Первые две главы книги.

Вступление. – Мой первый литературный опыт. – «Рассвет». – «Книжный вестник». – Братья Курочкины, Ножин, Благосветлов, Писарев, Демерт, Минаев.

«Гласный суд», «Современное обозрение», «Отечественные записки». – Некрасов. – Роман «Борьба» и статья «Что такое прогресс?» – Салтыков, Елисеев, Успенский. – Некрасов как человек.

I

Смерть Елисеева не идет у меня из головы

{1}

. Ничего в ней нет удивительного или необычайного: Елисееву было семьдесят лет, а это возраст вообще значительный, а для русского писателя и подавно. В нынешнем году вышли «Критические опыты» Валериана Майкова

{2}

, на которого возлагались когда-то большие надежды, в котором многие видели преемника Белинского. Я не думаю, чтобы эти надежды могли быть осуществлены Майковым вполне, но это был, во всяком случае, очень даровитый и трудолюбивый юноша, который, однако, так юношей и умер. Он умер в 1847 году, двадцати трех лет, проработав на литературном поприще меньше полутора года Начиная с Лермонтова, продолжая Добролюбовым, Писаревым, кончая Гаршиным, Надсоном, мы уже как-то привыкли к ранним смертям даровитых литературных деятелей. Что же может быть поразительного в смерти больного семидесятилетнего старика, давно и спокойно готовившегося к неизбежному концу? И все-таки эта смерть неустанно гвоздит мой мозг, будя в нем целый рой воспоминаний. Может быть, тут виновато то обстоятельство, что я теперь занимаюсь разборкою бумаг Елисеева

{3}

, в которых значительное место занимают литературные воспоминания; может быть, особенности моих личных отношений к покойному играют тут роль; может быть, наконец, и без того пришла пора оглянуться на прошлое, и смерть Елисеева была только окончательным толчком в этом направлении.

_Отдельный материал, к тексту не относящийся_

-- ==== Sys2Proof/Laws/Keeps.lean ====
section
/-! SUPPORT. What every operation but a few keeps: the queue, device time, the fuses, the active geometry, a lock once made, and
the canonical form of the register table and the memories. -/

namespace Sys2Proof.Laws

open Sys2Proof Sys2Proof.Machine

/-- From `s` to `t`: the queue, device time, fuses and geometry stay, RWL fields stay locked once locked, and the tables
stay canonical. -/
structure Keeps (s t : State) : Prop where
  pending : t.pending = s.pending
  time : t.time = s.time
  fuse : t.fuse = s.fuse
  geo : t.geo = s.geo
  lock : s.locked = true → t.locked = true
  mem : memWf s = true → memWf t = true
  regs : regsWf s = true → regsWf t = true

theorem Keeps.refl (s : State) : Keeps s s := ⟨rfl, rfl, rfl, rfl, id, id, id⟩

theorem Keeps.trans {s t u : State} (h : Keeps s t) (g : Keeps t u) : Keeps s u :=
  ⟨g.pending.trans h.pending, g.time.trans h.time, g.fuse.trans h.fuse, g.geo.trans h.geo,
    fun x => g.lock (h.lock x), fun x => g.mem (h.mem x), fun x => g.regs (h.regs x)⟩

variable {s u : State}

/-- An update of any other field. -/
theorem Keeps.upd {free' out' sramEra' landEra' geoImg' links' lanes' syns' wops' wbufs' dec' arms' heads' shock' shockCh' spm'
    sched' spr' deck' cpr' lnd' ychs' blz' flt' mgt' cfg'} :
    Keeps s ⟨u.regs, u.locked, u.time, free', out', u.sram, sramEra', u.nor, u.mirror, u.land, landEra', u.geo, geoImg', links',
      lanes', syns', wops', wbufs', dec', arms', heads', shock', shockCh', spm', sched', spr', deck', cpr', lnd', ychs', blz',
      flt', mgt', u.fuse, cfg', u.tcm, u.lyo, u.pending⟩ ↔ Keeps s u :=
  ⟨fun h => ⟨h.pending, h.time, h.fuse, h.geo, h.lock, h.mem, h.regs⟩,
    fun h => ⟨h.pending, h.time, h.fuse, h.geo, h.lock, h.mem, h.regs⟩⟩

theorem Keeps.setRegs {r : Tab Word} (h : Keeps s u) (hr : Tab.rising u.regs = true → Tab.rising r = true) :
    Keeps s { u with regs := r } :=
  ⟨h.pending, h.time, h.fuse, h.geo, h.lock, h.mem, fun x => hr (h.regs x)⟩

theorem wr_keeps (r : RegDef) (i j v : Nat) (h : Keeps s u) : Keeps s (wr r i j v u) := h.setRegs Tab.rising_set

theorem memWf_iff (s : State) : memWf s = true ↔ Tab.rising s.sram = true ∧ Tab.rising s.land = true ∧ Tab.rising s.tcm = true ∧
    Tab.rising s.lyo = true ∧ (Tab.rising s.nor = true ∧ Tab.lists 0xFF s.nor = true) ∧
    (Tab.rising s.mirror = true ∧ Tab.lists 0xFF s.mirror = true) := by
  simp only [memWf, Bool.and_eq_true, and_assoc]

theorem lists_filter {α : Type} [DecidableEq α] {d : α} {t : Tab α} (p : Nat × α → Bool) (h : Tab.lists d t = true) :
    Tab.lists d (t.filter p) = true := by
  simp only [Tab.lists, List.all_eq_true] at *
  exact fun x hx => h x (List.mem_of_mem_filter hx)

theorem lists_put {α : Type} [DecidableEq α] {d v : α} {k : Nat} (t : Tab α) (hv : v ≠ d) (h : Tab.lists d t = true) :
    Tab.lists d (Tab.put t k v) = true := by
  induction t with
  | nil => simp [Tab.put, Tab.lists, hv]
  | cons e t ih =>
    obtain ⟨a, w⟩ := e
    simp only [Tab.lists, List.all_cons, Bool.and_eq_true] at h ih ⊢
    simp only [Tab.put]
    split
    · simp [h, hv]
    · split
      · simp [h, hv]
      · simp [h, ih h.2]

theorem lists_set {α : Type} [DecidableEq α] {d v : α} {k : Nat} {t : Tab α} (h : Tab.lists d t = true) :
    Tab.lists d (Tab.set t d k v) = true := by
  unfold Tab.set
  split
  · exact lists_filter _ h
  · exact lists_put t (by assumption) h

/-- A byte table of canonical form with unlisted bytes 0xFF. -/
def FFok (t : Tab Byte) : Prop := Tab.rising t = true ∧ Tab.lists 0xFF t = true

theorem putFF_ok {bs : List Byte} : ∀ {t : Tab Byte} {a : Nat}, FFok t → FFok (putFF t a bs) := by
  induction bs with
  | nil => exact fun h => h
  | cons b bs ih => exact fun h => ih ⟨Tab.rising_set h.1, lists_set h.2⟩

theorem clear_ok {t : Tab Byte} {lo hi : Nat} (h : FFok t) : FFok (Tab.clear t lo hi) := ⟨Tab.rising_clear h.1, lists_filter _ h.2⟩

theorem putBytes_ok {bs : List Byte} : ∀ {t : Tab Byte} {a : Nat}, Tab.rising t = true → Tab.rising (putBytes t a bs) = true := by
  induction bs with
  | nil => exact fun h => h
  | cons b bs ih => exact fun h => ih (Tab.rising_put h)

theorem Keeps.setNor {n : Tab Byte} (h : Keeps s u) (hn : FFok u.nor → FFok n) : Keeps s { u with nor := n } :=
  ⟨h.pending, h.time, h.fuse, h.geo, h.lock,
    fun x => by have := (memWf_iff u).1 (h.mem x); exact (memWf_iff _).2 ⟨this.1, this.2.1, this.2.2.1, this.2.2.2.1, hn this.2.2.2.2.1, this.2.2.2.2.2⟩, h.regs⟩

theorem Keeps.setMirror {n : Tab Byte} (h : Keeps s u) (hn : FFok u.mirror → FFok n) : Keeps s { u with mirror := n } :=
  ⟨h.pending, h.time, h.fuse, h.geo, h.lock,
    fun x => by have := (memWf_iff u).1 (h.mem x); exact (memWf_iff _).2 ⟨this.1, this.2.1, this.2.2.1, this.2.2.2.1, this.2.2.2.2.1, hn this.2.2.2.2.2⟩, h.regs⟩

theorem Keeps.setNorMirror {n m : Tab Byte} {b : Blaze} (h : Keeps s u) (hn : FFok u.nor → FFok n) (hm : FFok u.mirror → FFok m) :
    Keeps s { u with nor := n, mirror := m, blz := b } :=
  ⟨h.pending, h.time, h.fuse, h.geo, h.lock,
    fun x => by have := (memWf_iff u).1 (h.mem x); exact (memWf_iff _).2 ⟨this.1, this.2.1, this.2.2.1, this.2.2.2.1, hn this.2.2.2.2.1, hm this.2.2.2.2.2⟩, h.regs⟩

theorem Keeps.setSram {n : Tab Byte} (h : Keeps s u) (hn : Tab.rising u.sram = true → Tab.rising n = true) :
    Keeps s { u with sram := n } :=
  ⟨h.pending, h.time, h.fuse, h.geo, h.lock,
    fun x => by have := (memWf_iff u).1 (h.mem x); exact (memWf_iff _).2 ⟨hn this.1, this.2⟩, h.regs⟩

theorem Keeps.setLand {n : Tab Granule} (h : Keeps s u) (hn : Tab.rising u.land = true → Tab.rising n = true) :
    Keeps s { u with land := n } :=
  ⟨h.pending, h.time, h.fuse, h.geo, h.lock,
    fun x => by have := (memWf_iff u).1 (h.mem x); exact (memWf_iff _).2 ⟨this.1, hn this.2.1, this.2.2⟩, h.regs⟩

theorem Keeps.setTcm {n : Tab Byte} (h : Keeps s u) (hn : Tab.rising u.tcm = true → Tab.rising n = true) :
    Keeps s { u with tcm := n } :=
  ⟨h.pending, h.time, h.fuse, h.geo, h.lock,
    fun x => by have := (memWf_iff u).1 (h.mem x); exact (memWf_iff _).2 ⟨this.1, this.2.1, hn this.2.2.1, this.2.2.2⟩, h.regs⟩

theorem Keeps.setLyo {n : Tab Byte} (h : Keeps s u) (hn : Tab.rising u.lyo = true → Tab.rising n = true) :
    Keeps s { u with lyo := n } :=
  ⟨h.pending, h.time, h.fuse, h.geo, h.lock,
    fun x => by have := (memWf_iff u).1 (h.mem x); exact (memWf_iff _).2 ⟨this.1, this.2.1, this.2.2.1, hn this.2.2.2.1, this.2.2.2.2⟩, h.regs⟩

theorem Keeps.setLocked (h : Keeps s u) : Keeps s { u with locked := true } :=
  ⟨h.pending, h.time, h.fuse, h.geo, fun _ => rfl, h.mem, h.regs⟩

theorem each_keeps {α : Type} {f : α → State → State} (hf : ∀ a v, Keeps s v → Keeps s (f a v)) (l : List α) (h : Keeps s u) :
    Keeps s (each l f u) := by
  unfold each
  induction l generalizing u with
  | nil => exact h
  | cons a l ih => exact ih (hf a u h)

theorem foldl_keeps {α : Type} {f : State → α → State} (hf : ∀ a v, Keeps s v → Keeps s (f v a)) (l : List α) (h : Keeps s u) :
    Keeps s (l.foldl f u) := each_keeps (f := fun a v => f v a) hf l h

theorem foldr_keeps {α : Type} {f : α → State → State} (hf : ∀ a v, Keeps s v → Keeps s (f a v)) (l : List α) (h : Keeps s u) :
    Keeps s (l.foldr f u) := by
  induction l with
  | nil => exact h
  | cons a l ih => exact hf a _ ih

theorem upTo_keeps {f : Nat → State → State} (hf : ∀ a v, Keeps s v → Keeps s (f a v)) (n : Nat) (h : Keeps s u) :
    Keeps s (upTo n f u) := foldl_keeps (f := fun v a => f a v) hf _ h

/-- A command that answers a next state keeps them. -/
def KeepsA (s : State) (o : Answer) : Prop := ∀ t, o = .next t → Keeps s t

theorem KeepsA.next {t : State} (h : Keeps s t) : KeepsA s (.next t) := by
  intro v e; cases e; exact h

theorem Keeps.ite {c : Prop} [Decidable c] {a b : State} (ha : Keeps s a) (hb : Keeps s b) : Keeps s (if c then a else b) := by
  split <;> assumption

theorem KeepsA.ite {c : Prop} [Decidable c] {a b : Answer} (ha : KeepsA s a) (hb : KeepsA s b) :
    KeepsA s (if c then a else b) := by
  split <;> assumption

end Sys2Proof.Laws
end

Как бы то ни было, но и Елисеев, и все «Отечественные записки», и все, что предшествовало в моей жизни «Отечественным запискам», – все это просится на бумагу. И я не вижу причины держать себя в этом отношении на привязи. Мне кажется даже, что в настоящее время особенно полезно вспомнить и напомнить кое-что из прошлого. За тридцать лет исключительного и постоянного пребывания в литературной среде я ее узнал вдоль и поперек в ее достоинствах, как и в ее слабостях, в ее вершинах, составляющих гордость России, и в ее низменностях, в счастье и в несчастье. Всего этого рассказать теперь нельзя по многим причинам, понятным для каждого читателя, но то, что можно, постараюсь рассказать правдиво.

Ручаюсь за правдивость, но не ручаюсь за последовательность и аккуратность. Оставляя за собою право (которое может при случае обратиться даже в обязанность) оборвать воспоминания на любом моменте, потому ли, что он мне покажется щекотливым, или просто потому, что надоест вспоминать, я заранее выговариваю себе и другое право. Едва ли я в состоянии буду ограничиться буквально воспоминаниями. Читатель должен заранее примириться с разными возможными перерывами и отступлениями в сторону текущей минуты или каких-нибудь теоретических соображений. У всякого писателя есть своя физиономия, которую поздно, да и нет надобности переделывать, когда доходишь до воспоминаний.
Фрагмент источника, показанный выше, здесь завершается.